Doc Gooden temporada 1983 ligas menores


Cuando ESPN emitió su documental 30 por 30Érase una vez en Queens» En septiembre de 2021, MLB.com publicó esta retrospectiva del ascenso de Dwight Gooden para los Lynchburg Mets Clase A de 1983. Es reconocida como una de las mejores temporadas de ligas menores de la historia, y tres años más tarde estaría lanzando al club de Grandes Ligas hacia su segundo título de Serie Mundial.

«Me estás dando escalofríos», se estremeció el ex jugador de ligas menores Al LeBoeuf por teléfono.

Eso es todo lo que hizo falta. Solo escucho las palabras: «La temporada 1983 de Doc Gooden». Y mirando sus números ese año, no es una reacción equivocada.
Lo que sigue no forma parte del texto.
/-! ### modCoh -/

@[simp] theorem modCoh_par (f : Coh → Coh) : (modCoh s f).par = s.par := rfl
@[simp] theorem modCoh_rst (f : Coh → Coh) : (modCoh s f).rst = s.rst := rfl
@[simp] theorem modCoh_regs (f : Coh → Coh) : (modCoh s f).regs = s.regs := rfl
@[simp] theorem modCoh_mem (f : Coh → Coh) : (modCoh s f).mem = s.mem := rfl
@[simp] theorem modCoh_tg (f : Coh → Coh) : (modCoh s f).tg = s.tg := rfl
@[simp] theorem modCoh_lanes (f : Coh → Coh) : (modCoh s f).lanes = s.lanes := rfl
@[simp] theorem modCoh_win (f : Coh → Coh) : (modCoh s f).win = s.win := rfl
@[simp] theorem modCoh_localPins (f : Coh → Coh) : (modCoh s f).localPins = s.localPins := rfl
@[simp] theorem modCoh_msg (f : Coh → Coh) : (modCoh s f).msg = s.msg := rfl
@[simp] theorem modCoh_miss (f : Coh → Coh) : (modCoh s f).miss = s.miss := rfl
@[simp] theorem modCoh_move (f : Coh → Coh) : (modCoh s f).move = s.move := rfl
@[simp] theorem modCoh_err (f : Coh → Coh) : (modCoh s f).err = s.err := rfl
@[simp] theorem modCoh_prf (f : Coh → Coh) : (modCoh s f).prf = s.prf := rfl
@[simp] theorem modCoh_bur (f : Coh → Coh) : (modCoh s f).bur = s.bur := rfl
@[simp] theorem modCoh_sbd (f : Coh → Coh) : (modCoh s f).sbd = s.sbd := rfl
@[simp] theorem modCoh_pnl (f : Coh → Coh) : (modCoh s f).pnl = s.pnl := rfl
@[simp] theorem modCoh_rnk (f : Coh → Coh) : (modCoh s f).rnk = s.rnk := rfl
@[simp] theorem modCoh_port (f : Coh → Coh) : (modCoh s f).port = s.port := rfl
@[simp] theorem modCoh_pwr (f : Coh → Coh) : (modCoh s f).pwr = s.pwr := rfl
@[simp] theorem modCoh_stk (f : Coh → Coh) : (modCoh s f).stk = s.stk := rfl
@[simp] theorem modCoh_rings (f : Coh → Coh) : (modCoh s f).rings = s.rings := rfl
@[simp] theorem modCoh_cmdRot (f : Coh → Coh) : (modCoh s f).cmdRot = s.cmdRot := rfl
@[simp] theorem modCoh_wft (f : Coh → Coh) : (modCoh s f).wft = s.wft := rfl
@[simp] theorem modCoh_wol (f : Coh → Coh) : (modCoh s f).wol = s.wol := rfl
@[simp] theorem modCoh_count (f : Coh → Coh) : (modCoh s f).count = s.count := rfl
@[simp] theorem modCoh_pending (f : Coh → Coh) : (modCoh s f).pending = s.pending := rfl

/-! ### modSbd -/

@[simp] theorem modSbd_par (f : Sbd → Sbd) : (modSbd s f).par = s.par := rfl
@[simp] theorem modSbd_rst (f : Sbd → Sbd) : (modSbd s f).rst = s.rst := rfl
@[simp] theorem modSbd_regs (f : Sbd → Sbd) : (modSbd s f).regs = s.regs := rfl
@[simp] theorem modSbd_mem (f : Sbd → Sbd) : (modSbd s f).mem = s.mem := rfl
@[simp] theorem modSbd_tg (f : Sbd → Sbd) : (modSbd s f).tg = s.tg := rfl
@[simp] theorem modSbd_lanes (f : Sbd → Sbd) : (modSbd s f).lanes = s.lanes := rfl
@[simp] theorem modSbd_win (f : Sbd → Sbd) : (modSbd s f).win = s.win := rfl
@[simp] theorem modSbd_localPins (f : Sbd → Sbd) : (modSbd s f).localPins = s.localPins := rfl
@[simp] theorem modSbd_msg (f : Sbd → Sbd) : (modSbd s f).msg = s.msg := rfl
@[simp] theorem modSbd_miss (f : Sbd → Sbd) : (modSbd s f).miss = s.miss := rfl
@[simp] theorem modSbd_move (f : Sbd → Sbd) : (modSbd s f).move = s.move := rfl
@[simp] theorem modSbd_err (f : Sbd → Sbd) : (modSbd s f).err = s.err := rfl
@[simp] theorem modSbd_prf (f : Sbd → Sbd) : (modSbd s f).prf = s.prf := rfl
@[simp] theorem modSbd_bur (f : Sbd → Sbd) : (modSbd s f).bur = s.bur := rfl
@[simp] theorem modSbd_pnl (f : Sbd → Sbd) : (modSbd s f).pnl = s.pnl := rfl
@[simp] theorem modSbd_rnk (f : Sbd → Sbd) : (modSbd s f).rnk = s.rnk := rfl
@[simp] theorem modSbd_port (f : Sbd → Sbd) : (modSbd s f).port = s.port := rfl
@[simp] theorem modSbd_pwr (f : Sbd → Sbd) : (modSbd s f).pwr = s.pwr := rfl
@[simp] theorem modSbd_stk (f : Sbd → Sbd) : (modSbd s f).stk = s.stk := rfl
@[simp] theorem modSbd_rings (f : Sbd → Sbd) : (modSbd s f).rings = s.rings := rfl
@[simp] theorem modSbd_cmdRot (f : Sbd → Sbd) : (modSbd s f).cmdRot = s.cmdRot := rfl
@[simp] theorem modSbd_wft (f : Sbd → Sbd) : (modSbd s f).wft = s.wft := rfl
@[simp] theorem modSbd_coh (f : Sbd → Sbd) : (modSbd s f).coh = s.coh := rfl
@[simp] theorem modSbd_wol (f : Sbd → Sbd) : (modSbd s f).wol = s.wol := rfl
@[simp] theorem modSbd_count (f : Sbd → Sbd) : (modSbd s f).count = s.count := rfl
@[simp] theorem modSbd_pending (f : Sbd → Sbd) : (modSbd s f).pending = s.pending := rfl

/-! ### What an update reads as -/

/-- A register word after a write: the word written, and no other word changes. -/
theorem rd_wr (off j : Nat) (v : W32) : (s.wr off v).rd j = if j = off then v else s.rd j := by
  have h : (s.wr off v).regs = Tbl.put s.regs off v := by unfold State.wr; dsimp only; split <;> rfl
  have hp : (s.wr off v).par = s.par := wr_par s off v
  unfold State.rd
  rw [h, hp, Tbl.find_put]
  split <;> rfl

@[simp] theorem rd_wr_same (off : Nat) (v : W32) : (s.wr off v).rd off = v := by simp [rd_wr]
theorem rd_wr_other {off j : Nat} (v : W32) (h : j ≠ off) : (s.wr off v).rd j = s.rd j := by simp [rd_wr, h]

/-- A write of a word outside the proofed set leaves the proof alone (16 R395, R398). -/
theorem wr_prf_unproofed {off : Nat} (v : W32) (h : proofMask off = 0) : (s.wr off v).prf = s.prf := by
  unfold State.wr; simp [h]

theorem rd_setBitR (off i j : Nat) (b : Bool) :
    (s.setBitR off i b).rd j = if j = off then setBit (s.rd off) i b else s.rd j := by simp [State.setBitR, rd_wr]
theorem rd_setFld (off hi lo v j : Nat) :
    (s.setFld off hi lo v).rd j = if j = off then setField (s.rd off) hi lo v else s.rd j := by simp [State.setFld, rd_wr]
theorem rd_cnt32 (off j : Nat) : (s.cnt32 off).rd j = if j = off then satInc (s.rd off) else s.rd j := by
  simp [State.cnt32, rd_wr]

/-- Both words of a 64-bit write. -/
theorem rd_wr64 (off j : Nat) (v : W64) :
    (s.wr64 off v).rd j =
      if j = off + 4 then (v >>> 32).truncate 32 else if j = off then v.truncate 32 else s.rd j := by
  unfold State.wr64; rw [rd_wr, rd_wr]

@[simp] theorem rd64_wr64_same (off : Nat) (v : W64) : (s.wr64 off v).rd64 off = v := by
  have h : off ≠ off + 4 := by omega
  simp only [State.rd64, rd_wr64, if_true, h, if_false]
  apply BitVec.eq_of_getLsbD_eq
  intro i hi
  simp only [BitVec.getLsbD_append, BitVec.truncate_eq_setWidth, BitVec.getLsbD_setWidth, BitVec.getLsbD_ushiftRight]
  split
  · simp [*]
  · have : i - 32 < 32 := by omega
    have e : 32 + (i - 32) = i := by omega
    simp [this, e]

theorem tgt_setTgt (k j : Nat) (x : Tg) : (s.setTgt k x).tgt j = if j = k then x else s.tgt j := by
  unfold State.tgt State.setTgt; exact Tbl.get_put _ _ _ _ _
@[simp] theorem tgt_setTgt_same (k : Nat) (x : Tg) : (s.setTgt k x).tgt k = x := by simp [tgt_setTgt]
theorem tgt_modTgt (k j : Nat) (f : Tg → Tg) : (s.modTgt k f).tgt j = if j = k then f (s.tgt k) else s.tgt j :=
  tgt_setTgt s k j _
theorem line_setLine (k j : Nat) (x : Line) : (s.setLine k x).line j = if j = k then x else s.line j := by
  unfold State.line State.setLine; exact Tbl.get_put _ _ _ _ _
theorem line_modLine (k j : Nat) (f : Line → Line) : (s.modLine k f).line j = if j = k then f (s.line k) else s.line j :=
  line_setLine s k j _
theorem ring_setRing (k j : Nat) (x : Ring) : (s.setRing k x).ring j = if j = k then x else s.ring j := by
  unfold State.ring State.setRing; exact Tbl.get_put _ _ _ _ _
theorem ring_modRing (k j : Nat) (f : Ring → Ring) : (s.modRing k f).ring j = if j = k then f (s.ring k) else s.ring j :=
  ring_setRing s k j _
theorem wport_setWport (p q : Nat) (x : WPort) : wport (setWport s p x) q = if q = p then x else wport s q := by
  unfold wport setWport modWft; exact Tbl.get_put _ _ _ _ _
theorem wport_modWport (p q : Nat) (f : WPort → WPort) : wport (modWport s p f) q = if q = p then f (wport s p) else wport s q :=
  wport_setWport s p q _

@[simp] theorem store64_coh (a : Nat) (v : W64) : (s.store64 a v).coh = cohWrote s.coh a 8 := rfl
@[simp] theorem store32_coh (a : Nat) (v : W32) : (s.store32 a v).coh = cohWrote s.coh a 4 := rfl

/-- Storing keeps the memory's canonical form. -/
theorem store64_wf (a : Nat) (v : W64) (h : Memory.wf s.mem = true) : Memory.wf (s.store64 a v).mem = true :=
  memStore_wf h _ _ _
theorem store32_wf (a : Nat) (v : W32) (h : Memory.wf s.mem = true) : Memory.wf (s.store32 a v).mem = true :=
  memStore_wf h _ _ _


end Sys2Proof.Machine
end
Dwight Gooden se convirtió en una leyenda por posiblemente las dos mejores primeras temporadas en la historia de la MLB, comenzando con un récord de novato en la Liga Americana y la Liga Nacional de 276 ponches (y el trofeo de Novato del Año de la Liga Nacional) en 1984 y siguiendo con un récord de 24-4 con 1.53. ERA (mientras ganaba el premio Cy Young de la Liga Nacional) en 1985. Pero fue un año antes de que hiciera su debut cuando el mundo del béisbol descubrió exactamente de qué era capaz Gooden y dónde nació realmente la leyenda del Doctor K.

Gooden en los Lynchburg Mets Clase A de 1983 era casi intocable. Había alcanzado un nivel completamente diferente de pitcheo, incluso antes de llegar a las Mayores. Incluso antes de que hubiera salido de su adolescencia.

El joven de 18 años tuvo marca de 19-4 con efectividad de 2.50. Ponchó a 300 bateadores en sólo 191 entradas, buena para una tasa alucinante de 14 ponches por cada nueve entradas. Lanzó 10 juegos completos, incluyendo seis blanqueadas. Ganó la Triple Corona del pitcheo, liderando la Liga de Carolina en victorias, ponches y efectividad.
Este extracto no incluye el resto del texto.